Diminishing returns with strong policies
As base models get better, TTS gains shrink (Table 5), so the cost‑benefit must be reconsidered for very strong LLMs.

7. Implications and Future Directions¶

How this changes the landscape
Moves the field from “TTS is good in general” to “TTS must be reward‑aware and tailored to the policy, the PRM, and problem difficulty.” It demonstrates that careful inference strategy selection can flip performance orderings across 100× parameter gaps (Figure 1; Table 3).
Establishes empirical rules: use search for small policies (with strong PRMs), favor BoN for large policies, and adapt the method by difficulty (Figures 7–9).
Follow‑up research enabled
PRM research:
- Training data curation to reduce over‑criticism/error‑neglect and length biases (Figures 13–18; Table 1).
- Weak‑to‑strong supervision: the paper shows a 7B PRM effectively supervises a 72B policy (§7 Conclusion), motivating scalable verifiers rather than ever‑larger PRMs.
- More robust scoring/voting designs that are less sensitive across policy families (Table 2).
TTS algorithms:
- Adaptive budget allocation “mid‑generation” based on self‑predicted uncertainty (related to §6 Related Work; could be combined with reward‑aware search).
- Difficulty predictors to route problems to BoN vs beam vs DVTS automatically, following the empirical mapping in Figures 8–9.
Beyond math:
- Apply the reward‑aware framework to coding (unit tests as rewards), scientific question answering (symbolic checkers), or multimodal reasoning (vision value models; see §6 Related Work).
Practical applications
Cost‑effective deployment: small on‑device or edge models augmented with PRM‑guided TTS for high‑accuracy math tutoring, homework checking, or exam prep.
Cloud inference optimization: dynamically choose BoN vs search based on prompt difficulty and model size to minimize latency/compute for a target accuracy.

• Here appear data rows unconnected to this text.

/-- The flush whatever the run counter holds. -/
theorem flushInterval_run (s : State) (hs : EncReady s) :
    (∃ t, flushInterval s = .ok () t ∧ EncFrame s t) ∨
    (∃ t, flushInterval s = .raise .outputStage 0#32 t ∧ EncFull 3 s t) := by
  obtain ⟨hw, hr, hl⟩ := hs
  have hL := s.length.isLt
  have key : ∀ (x l z : Nat) (w : Word), u32 l = w → x + l ≤ s.length.toNat → 1 ≤ l → l < 2 ^ 24 →
      (∃ t, ((addBase x s).bind fun _ s => (encRenorm (s.setLength w)).bind fun _ s => emitZeros z s) = .ok () t ∧
        EncFrame s t) ∨
      (∃ t, ((addBase x s).bind fun _ s => (encRenorm (s.setLength w)).bind fun _ s => emitZeros z s) =
        .raise .outputStage 0#32 t ∧ EncFull 3 s t) := by
    intro x l z w hlw h1 h2 h3
    subst hlw
    obtain ⟨u, e, u1, u2⟩ := addBase_narrow x l s hw (fun h => by have := hr h; omega) h2 (by omega)
    have ul : (u.setLength (u32 l)).length.toNat = l := by simpa using u2.1.2.2.1
    have hren := encRenorm_spec (u.setLength (u32 l)) u2.2.1 (by rw [ul]; simpa using u2.2.2.1) (by omega) (by omega)
    rw [ul] at hren
    have hc := renormCount_le l
    rw [e]
    simp only [Res.bind_ok]
    rcases hren with ⟨v, ev, dv⟩ | ⟨v, ev, dv⟩
    · obtain ⟨t, et, t1, t2, t3, t4⟩ := emitZeros_spec z v dv.2.1
      rw [ev]
      exact .inl ⟨t, et, (u2.1.frame.trans dv.1.frame).trans t4⟩
    · rw [ev]
      have h6 := dv.2.2
      have h7 := u2.2.2.2
      exact .inr ⟨v, rfl, u2.1.frame.trans dv.1, dv.2.1, by omega⟩
  unfold flushInterval AC_MIN_LENGTH
  by_cases h : 2 * 0x01000000 < s.length.toNat
  · rw [if_pos h]
    exact key 0x01000000 0x00800000 3 0x00800000#32 rfl (by omega) (by omega) (by omega)
  · rw [if_neg h]
    exact key 0x00800000 0x00008000 2 0x00008000#32 rfl (by omega) (by omega) (by omega)

/-! ## The run counter at its end (R128) -/

/-- What the encoder changes while every byte it hands out is held: BASE, LENGTH and FFRUN. -/
def HeldFrame (s t : State) : Prop := t = { s with base := t.base, length := t.length, ffrun := t.ffrun }

theorem HeldFrame.trans {s t u : State} (h1 : HeldFrame s t) (h2 : HeldFrame t u) : HeldFrame s u := by
  unfold HeldFrame at *
  rw [h1] at h2
  exact h2

theorem held_frame (x l : Nat) (s : State) : HeldFrame s (held x l s) := rfl

theorem held_length (x l : Nat) (s : State) (h1 : 1 ≤ l) (h2 : l < 2 ^ 32) : 2 ^ 24 ≤ (held x l s).length.toNat := by
  have h := renormCount_spec l h1 h2
  show _ ≤ (u32 (l * 256 ^ renormCount l)).toNat
  rw [u32_toNat_of_lt h.2]
  exact h.1

/-- A byte 0xFF behind a pending byte is counted, or finds the counter full. -/
theorem emit_ff (s : State) (hv : s.cacheValid = true) :
    emit 0xFF#8 s = if s.ffrun = 0xFFFFFFFF#32 then .raise .outputStage 0#32 s
      else .ok () (s.setStage true s.cache (s.ffrun + 1#32)) := by
  simp [emit, hv]

/-- One iteration of the loop on a BASE whose top byte is 0xFF. -/
theorem encRenormLoop_ff (fuel : Nat) (s : State) (hv : s.cacheValid = true) (hb : 255 * 2 ^ 24 ≤ s.base.toNat)
    (hf : s.ffrun.toNat + 1 < 2 ^ 32) (hl : s.length.toNat < 2 ^ 24) :
    ∃ u : State, u = { s with base := u32 (s.base.toNat * 256), length := u32 (s.length.toNat * 256),
                              ffrun := u32 (s.ffrun.toNat + 1) } ∧
      u.base.toNat = s.base.toNat * 256 - 255 * 2 ^ 32 ∧ u.length.toNat = s.length.toNat * 256 ∧
      u.ffrun.toNat = s.ffrun.toNat + 1 ∧
      encRenormLoop (fuel + 1) s = if 2 ^ 24 ≤ s.length.toNat * 256 then .ok () u else encRenormLoop fuel u := by
  have hB := s.base.isLt
  have htop : s.base.extractLsb' 24 8 = 0xFF#8 := by
    apply BitVec.eq_of_toNat_eq
    rw [topByte_toNat]
    show _ = 255
    omega
  have hne : s.ffrun ≠ 0xFFFFFFFF#32 := fun h => by rw [h] at hf; revert hf; decide
  have hbase : s.base <<< 8 = u32 (s.base.toNat * 256) := by
    apply BitVec.eq_of_toNat_eq
    rw [shiftLeft8_toNat]
    simp [u32]
  have hlen : s.length <<< 8 = u32 (s.length.toNat * 256) := by
    apply BitVec.eq_of_toNat_eq
    rw [shiftLeft8_toNat]
    simp [u32]
  have hrun : s.ffrun + 1#32 = u32 (s.ffrun.toNat + 1) := by
    apply BitVec.eq_of_toNat_eq
    simp [u32, BitVec.toNat_add]
  have hl' : (u32 (s.length.toNat * 256)).toNat = s.length.toNat * 256 := u32_toNat_of_lt (by omega)
  refine ⟨_, rfl, ?_, hl', u32_toNat_of_lt hf, ?_⟩
  · show (u32 (s.base.toNat * 256)).toNat = _
    simp only [u32, BitVec.toNat_ofNat]
    omega
  · rw [encRenormLoop, htop, emit_ff s hv, if_neg hne]
    simp only [Res.bind_ok, State.setStage, State.setBase, State.setLength, hbase, hlen, hrun, hl', hv]
    rfl

/-- The byte the counter cannot take is among the bytes of the loop. -/
theorem encRenormLoop_full (j fuel : Nat) (s : State) (hv : s.cacheValid = true) (h1 : 1 ≤ s.length.toNat)
    (h2 : s.length.toNat < 2 ^ 24) (hj : j < renormCount s.length.toNat) (hk : renormCount s.length.toNat ≤ fuel)
    (hf : s.ffrun.toNat + (j + 1) = 2 ^ 32) (hb : 2 ^ 32 - 256 ^ (4 - (j + 1)) ≤ s.base.toNat) :
    ∃ t, encRenormLoop fuel s = .raise .outputStage 0#32 t ∧ HeldFrame s t := by
  have hc := renormCount_le s.length.toNat
  induction j generalizing fuel s with
  | zero =>
    obtain ⟨fuel, rfl⟩ : ∃ f, fuel = f + 1 := ⟨fuel - 1, by omega⟩
    have hB := s.base.isLt
    have htop : s.base.extractLsb' 24 8 = 0xFF#8 := by
      apply BitVec.eq_of_toNat_eq
      rw [topByte_toNat]
      show _ = 255
      norm_num at hb
      omega
    have hfull : s.ffrun = 0xFFFFFFFF#32 := by
      apply BitVec.eq_of_toNat_eq
      show _ = 4294967295
      omega
    refine ⟨s, ?_, rfl⟩
    rw [encRenormLoop, htop, emit_ff s hv, if_pos hfull]
    rfl
  | succ j ih =>
    obtain ⟨fuel, rfl⟩ : ∃ f, fuel = f + 1 := ⟨fuel - 1, by omega⟩
    have hstep := renormCount_step _ h1 h2
    have hbound : 255 * 2 ^ 24 ≤ s.base.toNat ∧ 2 ^ 32 - 256 ^ (4 - (j + 1)) ≤ s.base.toNat * 256 - 255 * 2 ^ 32 := by
      obtain rfl | rfl : j = 0 ∨ j = 1 := by omega
      all_goals norm_num at hb ⊢; omega
    obtain ⟨u, hu, u1, u2, u3, e⟩ := encRenormLoop_ff fuel s hv hbound.1 (by omega) h2
    have hz := (renormCount_zero (s.length.toNat * 256)).not.mp (by omega)
    rw [e, if_neg hz]
    obtain ⟨t, et, ft⟩ := ih fuel u (by rw [hu]; exact hv) (by omega) (by omega) (by rw [u2]; omega) (by rw [u2]; omega)
      (by omega) (by rw [u1]; exact hbound.2) (renormCount_le _)
    exact ⟨t, et, HeldFrame.trans (by rw [hu]; rfl) ft⟩

/-- All bytes of the loop are held. -/
theorem encRenormLoop_held (fuel : Nat) (s : State) (hv : s.cacheValid = true) (h1 : 1 ≤ s.length.toNat)
    (h2 : s.length.toNat < 2 ^ 24) (hk : renormCount s.length.toNat ≤ fuel)
    (hf : s.ffrun.toNat + renormCount s.length.toNat < 2 ^ 32)
    (hb : 2 ^ 32 - 256 ^ (4 - renormCount s.length.toNat) ≤ s.base.toNat) :
    encRenormLoop fuel s = .ok () (held 0 s.length.toNat s) := by
  have hc := renormCount_le s.length.toNat
  induction fuel generalizing s with
  | zero =>
    have := (renormCount_zero s.length.toNat).mp (by omega)
    omega
  | succ fuel ih =>
    have hstep := renormCount_step _ h1 h2
    generalize hr : renormCount (s.length.toNat * 256) = r at hstep
    rw [hstep] at hb hf hk hc
    have hbound : 255 * 2 ^ 24 ≤ s.base.toNat ∧ 2 ^ 32 - 256 ^ (4 - r) ≤ s.base.toNat * 256 - 255 * 2 ^ 32 := by
      obtain rfl | rfl | rfl : r = 0 ∨ r = 1 ∨ r = 2 := by omega
      all_goals norm_num at hb ⊢; omega
    obtain ⟨u, hu, u1, u2, u3, e⟩ := encRenormLoop_ff fuel s hv hbound.1 (by omega) h2
    have hpow : ∀ a : Nat, a * 256 * 256 ^ r = a * 256 ^ (r + 1) := fun a => by rw [Nat.pow_succ]; ring
    have hbase : u32 ((u32 (s.base.toNat * 256)).toNat * 256 ^ r) = u32 (s.base.toNat * 256 ^ (r + 1)) := by
      apply BitVec.eq_of_toNat_eq
      simp only [u32, BitVec.toNat_ofNat]
      rw [pow256_mod, hpow]
    have heq : held 0 u.length.toNat u = held 0 s.length.toNat s := by
      unfold held
      rw [hstep, u2, hr, u3, hpow, hu]
      simp only [Nat.add_zero, hbase, Nat.add_assoc, Nat.add_comm 1]
    by_cases hz : 2 ^ 24 ≤ s.length.toNat * 256
    · rw [e, if_pos hz, ← heq]
      have h0 := (renormCount_zero u.length.toNat).mpr (by omega)
      unfold held
      simp [h0]
    · rw [e, if_neg hz, ← heq]
      exact ih u (by rw [hu]; exact hv) (by omega) (by omega) (by rw [u2]; omega) (by rw [u2, u3]; omega)
        (by rw [u2, hr, u1]; exact hbound.2) (renormCount_le _)

/-- The state a narrowing step without a carry leaves before it renormalises. -/
def narrowTo (x l : Nat) (s : State) : State := (s.setBase (u32 (s.base.toNat + x))).setLength (u32 l)

theorem addBase_noCarry (x : Nat) (s : State) (h : s.base.toNat + x < 2 ^ 32) :
    addBase x s = .ok () (s.setBase (u32 (s.base.toNat + x))) := by
  simp only [addBase]
  rw [if_neg (by omega)]

/-- A narrowing step that overflows raises, and has written nothing. -/
theorem encNormalize_overflows {x l : Nat} {s : State} (h : s.overflows x l) (h1 : 1 ≤ l) (h2 : l < 2 ^ 32) :
    ∃ t, encNormalize (narrowTo x l s) = .raise .outputStage 0#32 t ∧ HeldFrame s t := by
  obtain ⟨hv, hc, j, hj, hf, hb⟩ := h
  have hF := s.ffrun.isLt
  have hl : (narrowTo x l s).length.toNat = l := u32_toNat_of_lt h2
  have hbase : (narrowTo x l s).base.toNat = s.base.toNat + x := u32_toNat_of_lt hc
  have hlt : l < 2 ^ 24 := by
    have := (renormCount_zero l).not.mp (by omega)
    omega
  unfold encNormalize
  rw [if_pos (by rw [hl]; exact hlt)]
  obtain ⟨i, rfl⟩ : ∃ i, j = i + 1 := ⟨j - 1, by omega⟩
  obtain ⟨t, e, f⟩ := encRenormLoop_full i 3 (narrowTo x l s) hv (by omega) (by omega) (by rw [hl]; omega) (renormCount_le _) hf
    (by rw [hbase]; exact hb)
  exact ⟨t, e, HeldFrame.trans (by rfl) f⟩

/-- The same of a step whose bytes are all held. -/
theorem encNormalize_holdsAll {x l : Nat} {s : State} (h : s.holdsAll x l) (h1 : 1 ≤ l) (h2 : l < 2 ^ 32) :
    encNormalize (narrowTo x l s) = .ok () (held x l s) := by
  obtain ⟨hv, hc, hf, hb⟩ := h
  have hl : (narrowTo x l s).length.toNat = l := u32_toNat_of_lt h2
  have hbase : (narrowTo x l s).base.toNat = s.base.toNat + x := u32_toNat_of_lt hc
  have heq : held 0 l (narrowTo x l s) = held x l s := by
    unfold held
    rw [hbase]
    rfl
  unfold encNormalize
  by_cases hlt : l < 2 ^ 24
  · rw [if_pos (by rw [hl]; exact hlt), ← heq]
    have := encRenormLoop_held 3 (narrowTo x l s) hv (by omega) (by omega) (renormCount_le _) (by rw [hl]; exact hf)
      (by rw [hl, hbase]; exact hb)
    rw [hl] at this
    exact this
  · rw [if_neg (by rw [hl]; exact hlt)]
    have h0 := (renormCount_zero l).mpr (by omega)
    unfold held narrowTo State.setBase State.setLength
    simp [h0]

/-- ENC_BIT's arithmetic where it makes no carry. -/
theorem encBitNarrow_noCarry (m : BitModel) (bit : BitVec 1) (s : State)
    (hc : s.base.toNat + (bitPart m bit s.length.toNat).1 < 2 ^ 32) :
    encBitNarrow m bit s = .ok () (narrowTo (bitPart m bit s.length.toNat).1 (bitPart m bit s.length.toNat).2 s) := by
  have hx : bitSplit m s = bitPoint m s.length.toNat := rfl
  unfold encBitNarrow bitPart at *
  by_cases h0 : bit = 0#1
  · simp only [h0, if_true, hx, narrowTo, Nat.add_zero, u32_toNat]
    rfl
  · simp only [h0, if_false] at hc ⊢
    simp only [hx, addBase_noCarry _ s hc, Res.bind_ok]
    rfl

theorem codeBit_overflows (m : BitModel) (hm : m.wf) (bit : BitVec 1) (s : State) (hl : 2 ^ 24 ≤ s.length.toNat)
    (h : s.overflows (bitPart m bit s.length.toNat).1 (bitPart m bit s.length.toNat).2) :
    ∃ t, codeBit m bit s = .raise .outputStage 0#32 t ∧ HeldFrame s t := by
  have hL := s.length.isLt
  obtain ⟨b1, b2, -⟩ := bitPart_bounds m hm bit _ hl
  obtain ⟨t, e, f⟩ := encNormalize_overflows h b1 (by omega)
  refine ⟨t, ?_, f⟩
  simp only [codeBit, encBitNarrow_noCarry m bit s h.2.1, Res.bind_ok, e, Res.bind_raise]

/-- ENC_SYM's arithmetic where it makes no carry. -/
theorem encSymNarrow_noCarry (m : SymModel) (hm : m.wf) (sym : Nat) (hy : sym < m.nsym) (s : State)
    (hc : s.base.toNat + symLow m sym s.length.toNat < 2 ^ 32) :
    encSymNarrow m sym s = .ok () (narrowTo (symLow m sym s.length.toNat)
      (symHigh m sym s.length.toNat - symLow m sym s.length.toNat) s) := by
  unfold encSymNarrow
  rw [lookup_dist_ok m hm sym s hy]
  simp only [Res.bind_ok, symUpper_ok m hm sym s hy]
  have hx : (m.dist.getD sym 0#32).toNat * symUnit s = symLow m sym s.length.toNat := rfl
  rw [hx, addBase_noCarry _ s hc]
  rfl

Key citations to ground claims: - Reward‑aware compute‑optimal formulation: §3.1, Eq. (3). - Difficulty thresholds: §3.2, Figure 3. - TTS methods: §2.2, Figure 2. - Cross‑matrix results: Figures 4–11. - Small vs large comparisons: Figure 1; Table 3. - FLOPS comparisons: Table 4. - Gains vs CoT and Majority: §5.2, Table 5. - TTS vs long‑CoT training: §5.3, Table 6. - PRM biases and failures: §4.4, Table 1–2, Figures 12–18.